RowanMumsnet · 16/08/2013 15:16

Hello,

As lots of you will already know, we've spent the last few months working on a new campaign called 'This Is My Child' - and it's launching on Monday. (We're letting you know about it now because there's a rather nice piece about in in the Guardian this weekend.)

You can read about the background to the campaign here, but in essence it's about myth-busting and awareness-raising - so we'd really love you all to share it as widely as possible. We've consulted with Mumsnetters and the material is supported by input from some of the leading charities in the field: Mencap, Contact A Family and Every Disabled Child Matters.

Over the years on Mumsnet, parents of children with SN have described how their lives are made more difficult by the occasional (or not-so-occasional) judginess of members of the public. They've described how this can contribute to their isolation, placing limits on their social opportunities because they can't face the stress and disapproval that comes with public interactions.

That's why we came up with This Is My Child. Its aim is to support parents of children with additional needs, inform everyone else, and open up a conversation about how we can all act together to make day-to-day life a bit easier for these families.

The input of parents caring for children with special needs has always provided a fascinating perspective for other MNers, encouraging empathy and giving real insight into what life can be like.

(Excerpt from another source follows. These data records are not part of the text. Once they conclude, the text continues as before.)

/-- R27: no HOST step and no SYNC step writes `acc`, `wcnt`, `cursor`, `active`, `flags_p` (with `abort_p`) or one of the
three counters, nor the buffer memory. (`run_p` and `q`, also of the producer domain, SYNC does write.) -/
def Obligations.OnlySrcWritesAccWcntCursorActiveFlagsAndCounters : Prop :=
  ∀ s t : State, step s = .next t → notReset s → (∀ w, s.inputs.head? ≠ some (.src w)) → ProducerSame s t

/-- R236: a word on the P port never writes the consumer-domain variables. -/
def Obligations.PPortNeverWritesConsumerState : Prop :=
  ∀ (s t : State) (w : Nat), s.inputs.head? = some (.src w) → step s = .next t → ConsumerSame s t

/-- R67: a step other than RESET changes no buffer location but the one at (active, cursor). -/
def Obligations.StoresGoOnlyToTheCursor : Prop :=
  ∀ (s t : State) (i : BufIdx) (o : Nat), step s = .next t → notReset s → ¬(i = s.active ∧ o = s.cursor) →
    t.buf.get i o = s.buf.get i o

/-- R221, R235: flags are cleared and counters fall only by RESET. -/
def Obligations.FlagsAreClearedOnlyByReset : Prop :=
  ∀ s t : State, StateInv s → step s = .next t → notReset s →
    flagsLe s.flagsP t.flagsP ∧ flagsLe s.flagsC t.flagsC ∧ (s.proto = true → t.proto = true) ∧
    s.ovfCnt ≤ t.ovfCnt ∧ s.missCnt ≤ t.missCnt ∧ s.lostCnt ≤ t.lostCnt

/-- R140: the scheduler state moves only as the table says; TAKE and DONE in a state where they are not listed are
rejected. -/
def Obligations.SchedulerMovesOnlyAsListed : Prop :=
  (∀ s : State,
    (s.sch ≠ .pending → exec .take s = .next { s with proto := true }) ∧
    (s.sch ≠ .draining → exec .done s = .next { s with proto := true })) ∧
  ∀ s t : State, step s = .next t → t.sch ≠ s.sch →
    (s.sch = .idle ∧ t.sch = .pending ∧ s.q ≠ [] ∧ s.ackPend = false ∧
      (s.inputs = [] ∨ s.inputs.head? = some (.sync .deliver))) ∨
    (s.sch = .pending ∧ t.sch = .draining ∧ ∃ w, s.inputs.head? = some (.host w) ∧ decode s.cfg (.c w) = .ok .take) ∨
    (s.sch = .draining ∧ t.sch = .idle ∧ ∃ w, s.inputs.head? = some (.host w) ∧ decode s.cfg (.c w) = .ok .done) ∨
    (s.sch = .idle ∧ t.sch = .stopped ∧ (s.stopReq = true ∨ s.abortP = true) ∧ s.cap = false ∧ s.q = [] ∧
      s.flagsC = s.flagsP ∧ (s.inputs = [] ∨ s.inputs.head? = some (.sync .quiesce))) ∨
    (s.inputs.head? = some .rst ∧ t.sch = .idle)

/-- R142: the queue is first-in first-out: a step appends the request of a swap, or removes the oldest on an acknowledge,
or leaves the queue alone; RESET aside. -/
def Obligations.QueueIsFirstInFirstOut : Prop :=
  ∀ s t : State, step s = .next t → notReset s →
    t.q = s.q ∨
    (t.q = s.q ++ [s.active] ∧ t.active = s.active.other ∧ t.cursor = 0 ∧ ∃ w, s.inputs.head? = some (.src w)) ∨
    (s.ackPend = true ∧ t.ackPend = false ∧ t.q = s.q.tail)

/-- R142, R149: a consumer that repeats wait, TAKE, DONE sees every queued request, each once, in the order of the
queue, and leaves the queue empty. -/
def Obligations.RequestsAreServedOnceInQueueOrder : Prop :=
  ∀ (s : State) (rest : List Input), s.sch = .idle → s.ackPend = false →
    s.inputs = (s.q.flatMap fun _ =>
      [.sync .deliver, line s.cfg .take, line s.cfg .done, .sync .retire]) ++ rest →
    (∀ k i, s.q[k]? = some i →
      ∃ t, run (4 * k + 1) s = .next t ∧ t.sch = .pending ∧ t.slot = i ∧ t.q = s.q.drop k) ∧
    ∃ t, run (4 * s.q.length) s = .next t ∧ t.sch = .idle ∧ t.ackPend = false ∧ t.q = [] ∧ t.inputs = rest

/-- R181: no step but RESET leaves STOPPED; capture does not resume; `acc`, `wcnt`, `cursor`, `active`, `flags_p`, the
three counters, the buffer memory, the configuration, the queue (empty) and `flags_c` stay as they are. (`rdata` and
`proto` can change, and after an abort, under one reading, `run_req`, `stop_req` and `run_p`, assumption 11.) -/
def Obligations.StoppedIsTerminal : Prop :=
  ∀ s t : State, StateInv s → s.sch = .stopped → step s = .next t → notReset s →
    t.sch = .stopped ∧ t.cap = false ∧ ProducerSame s t ∧ t.q = [] ∧ t.flagsC = s.flagsC

/-- From R264: in STOPPED no internal step is enabled and a step but RESET changes only `rdata` and `proto`. After an abort
this holds as it stands under the reading `frozen`; under the reading `byPseudocode` RUNSYNC may still be enabled and
`run_req`, `stop_req` and `run_p` may change, until a STOP has been seen by the producer. (That there are two readings is
the model's choice, assumption 11; `draws` and `inputs` are the model's own.) -/
def Obligations.StoppedRunIsFinal : Prop :=
  ∀ s t : State, StateInv s → s.sch = .stopped → step s = .next t → notReset s →
    t = { s with
      rdata := t.rdata, proto := t.proto, runReq := t.runReq, stopReq := t.stopReq, runP := t.runP, draws := t.draws,
      inputs := t.inputs } ∧
    (∀ k, syncEnabled k s = true → k = .runsync ∧ s.abortP = true) ∧
    (s.cfg.stoppedReading = .frozen ∨ s.abortP = false ∨ (s.stopReq = true ∧ s.runP = false) →
      (∀ k, syncEnabled k s = false) ∧ t.runReq = s.runReq ∧ t.stopReq = s.stopReq ∧ t.runP = s.runP)

/-- R180: in STOPPED the samples of the unfinished fill, those below the cursor of the active buffer, read exactly. -/
def Obligations.ResidualSamplesReadExactly : Prop :=
  ∀ (s : State) (off : BitVec 24), StateInv s → s.sch = .stopped → off.toNat < s.cursor →
    ∃ v, s.buf.get s.active off.toNat = some v ∧
      exec (.read s.active off) s = .next { s with rdata := BitVec.ofNat 32 v }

We're hoping that our myth-busters, tips for non-experts and strategies for parents and carers, along with our background facts and figures, will help to bring the wisdom and perspective of Mumsnet SN posters to a wider audience.

So if you like what you read and think someone you know would find it interesting or useful, please share it as widely as you can (you'll find our impressively large sharing buttons on each page Wink).

And for the Tweeps among you, we'll be holding a Twitter party on the #ThisIsMyChild hashtag on Tuesday between 1pm and 2pm; please join in if you can.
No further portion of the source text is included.